Recall that the $F$ statistic is defined by the following expression [ \frac{(RSS_0 - RSS_1) / (p_1 - p_0)}{RSS_1 / (N - p_1 - 1)}. ] where $RSS_0, RSS_1$ and $p_0 + 1, p_1 + 1$ refer to the residual sum of squares and the number of free parameters in the smaller and bigger models, respectively. Recall also that the $F$ statistic has a $F_{p_1 - p_0, N-p_1 - 1}$ distribution under the null hypothesis that the smaller model is correct.

Next, recall that the $z$-score of a coefficient is [ z_j = \frac{\hat \beta_j}{\hat \sigma \sqrt{v_j}} ] and under the null hypothesis that $\beta_j$ is zero, $z_j$ is distributed according to a $t$-distribution with $N-p-1$ degrees of freedom.

Hence, by dropping a single coefficient from a model, our $F$ statistic has a $F_{1, N-p - 1}$ where $p + 1$ are the number of parameters in the original model. Similarly, the corresponding $z$-score is distributed according to a $t_{N-p-1}$ distribution, and thus the square of the $z$-score is distributed according to an $F_{1, N-p-1}$ distribution, as required.

Thus both the $z$-score and the $F$ statistic test identical hypotheses under identical distributions. Thus they must have the same value in this case.

#### Exercise 3.2

Given data on two variables $X$ and $Y$, consider fitting a cubic polynomial regression model $f(X) = \sum_{j=0}^{3} \beta_j X^j$. In addition to plotting the fitted curve, you would like a 95% confidence band about the curve. Consider the following two approaches:

- At each point $x_0$, form a 95% confidence interval for the linear function $a^T \beta = \sum_{j=0}^{3}\beta_j x_0^j$.
- Form a 95% confidence set for $\beta$ as in (3.15), which in tun generates confidence intervals for $f(x_0)$.
How do these approaches differ? Which band is likely to be wider? Conduct a small simulation experiment to compare the two methods.

#### Proof

The key distinction is that in the first case, we form the set of points such that we are 95% confident that $\hat f(x_0)$ is within this set, whereas in the second method, we are 95% confident that an arbitrary point is within our confidence interval. This is the distinction between a *pointwise* approach and a *global* confidence estimate.

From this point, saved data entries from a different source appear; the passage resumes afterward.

-- ==== Sys2Proof/Machine/Rmw.lean ====
section
/-!
DEFINITION. Shifts, rotates, increments, decrements and bit manipulation: the meaning of each opcode (spec 43_rmw_incdec_bits.md, R260 to R274).
Each runs the engine from its own opcode; what the mnemonic does is in Machine/Effects.lean, the cycles of its list in Machine/Lists.lean.
-/

namespace Sys2Proof.Machine

/-! ### ASL (spec R261) -/

/-- $06 ASL $zz: ZP_RMW, 5 cycles (spec R261). -/
def execAslZp (s : State) : Outcome := runInstr .aslZp s

/-- $0A ASL: IMP, 2 cycles (spec R261). -/
def execAslA (s : State) : Outcome := runInstr .aslA s

/-- $0E ASL $hhll: ABS_RMW, 6 cycles (spec R261). -/
def execAslAbs (s : State) : Outcome := runInstr .aslAbs s

/-- $16 ASL $zz,X: ZPX_RMW, 6 cycles (spec R261). -/
def execAslZpX (s : State) : Outcome := runInstr .aslZpX s

/-- $1E ASL $hhll,X: ABSX_RMW, 7 cycles (spec R261). -/
def execAslAbsX (s : State) : Outcome := runInstr .aslAbsX s

/-! ### LSR (spec R262) -/

/-- $46 LSR $zz: ZP_RMW, 5 cycles (spec R262). -/
def execLsrZp (s : State) : Outcome := runInstr .lsrZp s

/-- $4A LSR: IMP, 2 cycles (spec R262). -/
def execLsrA (s : State) : Outcome := runInstr .lsrA s

/-- $4E LSR $hhll: ABS_RMW, 6 cycles (spec R262). -/
def execLsrAbs (s : State) : Outcome := runInstr .lsrAbs s

/-- $56 LSR $zz,X: ZPX_RMW, 6 cycles (spec R262). -/
def execLsrZpX (s : State) : Outcome := runInstr .lsrZpX s

/-- $5E LSR $hhll,X: ABSX_RMW, 7 cycles (spec R262). -/
def execLsrAbsX (s : State) : Outcome := runInstr .lsrAbsX s

/-! ### ROL (spec R263) -/

/-- $26 ROL $zz: ZP_RMW, 5 cycles (spec R263). -/
def execRolZp (s : State) : Outcome := runInstr .rolZp s

/-- $2A ROL: IMP, 2 cycles (spec R263). -/
def execRolA (s : State) : Outcome := runInstr .rolA s

/-- $2E ROL $hhll: ABS_RMW, 6 cycles (spec R263). -/
def execRolAbs (s : State) : Outcome := runInstr .rolAbs s

/-- $36 ROL $zz,X: ZPX_RMW, 6 cycles (spec R263). -/
def execRolZpX (s : State) : Outcome := runInstr .rolZpX s

/-- $3E ROL $hhll,X: ABSX_RMW, 7 cycles (spec R263). -/
def execRolAbsX (s : State) : Outcome := runInstr .rolAbsX s

/-! ### ROR (spec R264) -/

/-- $66 ROR $zz: ZP_RMW, 5 cycles (spec R264). -/
def execRorZp (s : State) : Outcome := runInstr .rorZp s

/-- $6A ROR: IMP, 2 cycles (spec R264). -/
def execRorA (s : State) : Outcome := runInstr .rorA s

/-- $6E ROR $hhll: ABS_RMW, 6 cycles (spec R264). -/
def execRorAbs (s : State) : Outcome := runInstr .rorAbs s

/-- $76 ROR $zz,X: ZPX_RMW, 6 cycles (spec R264). -/
def execRorZpX (s : State) : Outcome := runInstr .rorZpX s

/-- $7E ROR $hhll,X: ABSX_RMW, 7 cycles (spec R264). -/
def execRorAbsX (s : State) : Outcome := runInstr .rorAbsX s

/-! ### INC (spec R265) -/

/-- $1A INC: IMP, 2 cycles (spec R265). -/
def execIncA (s : State) : Outcome := runInstr .incA s

/-- $E6 INC $zz: ZP_RMW, 5 cycles (spec R265). -/
def execIncZp (s : State) : Outcome := runInstr .incZp s

/-- $EE INC $hhll: ABS_RMW, 6 cycles (spec R265). -/
def execIncAbs (s : State) : Outcome := runInstr .incAbs s

/-- $F6 INC $zz,X: ZPX_RMW, 6 cycles (spec R265). -/
def execIncZpX (s : State) : Outcome := runInstr .incZpX s

/-- $FE INC $hhll,X: ABSX_RMW, 7 cycles (spec R265). -/
def execIncAbsX (s : State) : Outcome := runInstr .incAbsX s

/-! ### DEC (spec R266) -/

/-- $3A DEC: IMP, 2 cycles (spec R266). -/
def execDecA (s : State) : Outcome := runInstr .decA s

/-- $C6 DEC $zz: ZP_RMW, 5 cycles (spec R266). -/
def execDecZp (s : State) : Outcome := runInstr .decZp s

/-- $CE DEC $hhll: ABS_RMW, 6 cycles (spec R266). -/
def execDecAbs (s : State) : Outcome := runInstr .decAbs s

/-- $D6 DEC $zz,X: ZPX_RMW, 6 cycles (spec R266). -/
def execDecZpX (s : State) : Outcome := runInstr .decZpX s

/-- $DE DEC $hhll,X: ABSX_RMW, 7 cycles (spec R266). -/
def execDecAbsX (s : State) : Outcome := runInstr .decAbsX s

/-! ### INX (spec R267) -/

/-- $E8 INX: IMP, 2 cycles (spec R267). -/
def execInx (s : State) : Outcome := runInstr .inx s

/-! ### INY (spec R268) -/

/-- $C8 INY: IMP, 2 cycles (spec R268). -/
def execIny (s : State) : Outcome := runInstr .iny s

/-! ### DEX (spec R269) -/

/-- $CA DEX: IMP, 2 cycles (spec R269). -/
def execDex (s : State) : Outcome := runInstr .dex s

/-! ### DEY (spec R270) -/

/-- $88 DEY: IMP, 2 cycles (spec R270). -/
def execDey (s : State) : Outcome := runInstr .dey s

/-! ### TSB (spec R271) -/

/-- $04 TSB $zz: ZP_RMW, 5 cycles (spec R271). -/
def execTsbZp (s : State) : Outcome := runInstr .tsbZp s

/-- $0C TSB $hhll: ABS_RMW, 6 cycles (spec R271). -/
def execTsbAbs (s : State) : Outcome := runInstr .tsbAbs s

/-! ### TRB (spec R272) -/

/-- $14 TRB $zz: ZP_RMW, 5 cycles (spec R272). -/
def execTrbZp (s : State) : Outcome := runInstr .trbZp s

/-- $1C TRB $hhll: ABS_RMW, 6 cycles (spec R272). -/
def execTrbAbs (s : State) : Outcome := runInstr .trbAbs s

/-! ### RMB0 (spec R273) -/

/-- $07 RMB0 $zz: ZP_RMW, 5 cycles (spec R273). -/
def execRmb0 (s : State) : Outcome := runInstr .rmb0 s

/-! ### RMB1 (spec R273) -/

/-- $17 RMB1 $zz: ZP_RMW, 5 cycles (spec R273). -/
def execRmb1 (s : State) : Outcome := runInstr .rmb1 s

/-! ### RMB2 (spec R273) -/

/-- $27 RMB2 $zz: ZP_RMW, 5 cycles (spec R273). -/
def execRmb2 (s : State) : Outcome := runInstr .rmb2 s

/-! ### RMB3 (spec R273) -/

/-- $37 RMB3 $zz: ZP_RMW, 5 cycles (spec R273). -/
def execRmb3 (s : State) : Outcome := runInstr .rmb3 s

/-! ### RMB4 (spec R273) -/

/-- $47 RMB4 $zz: ZP_RMW, 5 cycles (spec R273). -/
def execRmb4 (s : State) : Outcome := runInstr .rmb4 s

/-! ### RMB5 (spec R273) -/

/-- $57 RMB5 $zz: ZP_RMW, 5 cycles (spec R273). -/
def execRmb5 (s : State) : Outcome := runInstr .rmb5 s

/-! ### RMB6 (spec R273) -/

/-- $67 RMB6 $zz: ZP_RMW, 5 cycles (spec R273). -/
def execRmb6 (s : State) : Outcome := runInstr .rmb6 s

/-! ### RMB7 (spec R273) -/

/-- $77 RMB7 $zz: ZP_RMW, 5 cycles (spec R273). -/
def execRmb7 (s : State) : Outcome := runInstr .rmb7 s

/-! ### SMB0 (spec R274) -/

/-- $87 SMB0 $zz: ZP_RMW, 5 cycles (spec R274). -/
def execSmb0 (s : State) : Outcome := runInstr .smb0 s

/-! ### SMB1 (spec R274) -/

/-- $97 SMB1 $zz: ZP_RMW, 5 cycles (spec R274). -/
def execSmb1 (s : State) : Outcome := runInstr .smb1 s

/-! ### SMB2 (spec R274) -/

/-- $A7 SMB2 $zz: ZP_RMW, 5 cycles (spec R274). -/
def execSmb2 (s : State) : Outcome := runInstr .smb2 s

/-! ### SMB3 (spec R274) -/

/-- $B7 SMB3 $zz: ZP_RMW, 5 cycles (spec R274). -/
def execSmb3 (s : State) : Outcome := runInstr .smb3 s

/-! ### SMB4 (spec R274) -/

/-- $C7 SMB4 $zz: ZP_RMW, 5 cycles (spec R274). -/
def execSmb4 (s : State) : Outcome := runInstr .smb4 s

/-! ### SMB5 (spec R274) -/

/-- $D7 SMB5 $zz: ZP_RMW, 5 cycles (spec R274). -/
def execSmb5 (s : State) : Outcome := runInstr .smb5 s

/-! ### SMB6 (spec R274) -/

/-- $E7 SMB6 $zz: ZP_RMW, 5 cycles (spec R274). -/
def execSmb6 (s : State) : Outcome := runInstr .smb6 s

/-! ### SMB7 (spec R274) -/

/-- $F7 SMB7 $zz: ZP_RMW, 5 cycles (spec R274). -/
def execSmb7 (s : State) : Outcome := runInstr .smb7 s

end Sys2Proof.Machine
end

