theorem internalRegs_i (m : Mnemonic) (r : Regs) (l : Latches) : flag bitI (internalRegs m r l).p = flag bitI r.p := by
  have hz : bitI ≠ bitZ := by decide
  have hn : bitI ≠ bitN := by decide
  have hc : bitI ≠ bitC := by decide
  cases m <;> simp only [internalRegs, flag_shifted hz hn hc, flag_setNZ hz hn, flag_setFlag_ne _ _ hz]

/-- A cycle that captures nothing into P leaves I set where it is. -/
theorem View.drive_i {x : View} {c : Cycle} (h : flag bitI x.r.p = true) : flag bitI (x.drive c).r.p = true := by
  have h1 : (addrRegs c.addr x.r).p = x.r.p := by cases c.addr <;> rfl
  show flag bitI (dataRegs c x.e (addrRegs c.addr x.r) (addrLatch c.addr x.r x.l)).p = true
  unfold dataRegs
  split
  · split
    · exact enteredStatus_i _
    · rw [h1, h]
  · split
    · rw [h1, h]
    · rw [internalRegs_i, h1, h]
  · rw [h1, h]

theorem View.mid_i {x : View} {c : Cycle} (h : flag bitI x.r.p = true) (hp : x.pulls = false) : flag bitI (x.mid c).r.p = true := by
  refine View.drive_i (x := x.capture) ?_
  show flag bitI (capRegs x.e.prevTag x.e.prevRw x.v x.l x.r).p = true
  rw [← h]
  unfold View.pulls at hp
  cases hr : x.e.prevRw <;> cases ht : x.e.prevTag <;> first | rfl | (rw [hr, ht] at hp; exact absurd hp (by decide))

/-- Where the cycles after `c` are `d :: cs`, they are steady after `c` if `c` and they were before it. -/
theorem Steady.next {w : Ambient} {x : View} {c d : Cycle} {cs : List Cycle} (h : Steady w x (c :: d :: cs))
    (hm : (x.mid c).e.mode = x.e.mode) (ht : (x.mid c).pulls = (c.data == .p && c.rw == .read)) : Steady w (x.mid c) (d :: cs) := by
  rcases h with h | h | ⟨h, hk⟩ | ⟨_, h, -⟩
  · exact .inl h
  · exact .inr (.inl (by rw [hm]; exact h))
  · refine .inr (.inr ?_)
    unfold keepsMask at hk
    cases hp : x.pulls with
    | true =>
      rw [hp] at hk
      simp only [if_true, Bool.and_eq_true, List.isEmpty_iff, bne_iff_ne, ne_eq] at hk
      exact .inr ⟨d, by rw [hk.1.1], hk.1.2, hk.2⟩
    | false =>
      rw [hp] at hk
      exact .inl ⟨View.mid_i h hp, by rw [ht]; exact hk⟩
  · cases h

/-- What the cycles of a list leave, from the parts before the first of them. -/
def View.cycles (x : View) (cs : List Cycle) : View :=
  match cs with
  | [] => x
  | c :: cs => (x.mid c).cycles cs

/-- What must hold of the cycles still to run: only the last one may schedule an extra cycle, none halts, and a vector cycle has its
vector. -/
def okCycles (l : ListName) (vector : Bool) (cs : List Cycle) : Bool :=
  match cs with
  | [] => true
  | c :: cs => c.data != .halt && (c.addr != .vecLo && c.addr != .vecHi || vector) &&
      (cs.isEmpty || !((l == .absxR || l == .absyR || l == .izyR) && c.data == .data && c.rw == .read)) && okCycles l vector cs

In the pointwise approach, we seek to estimate the variance of an individual prediction - that is, to calculate $\text{Var}(\hat f(x_0) | x_0)$. Here, we have \begin{align} \sigma_0^2 = \text{Var}(\hat f(x_0) | x_0) &= \text{Var}(x_0^T \hat \beta | x_0) \\ &= x_0^T \text{Var}(\hat \beta) x_0 \\ &= \hat \sigma^2 x_0^T (X^T X)^{-1} x_0. \end{align} where $\hat \sigma^2$ is the estimated variance of the innovations $\epsilon_i$.

R code and graphs of the simulation are attached.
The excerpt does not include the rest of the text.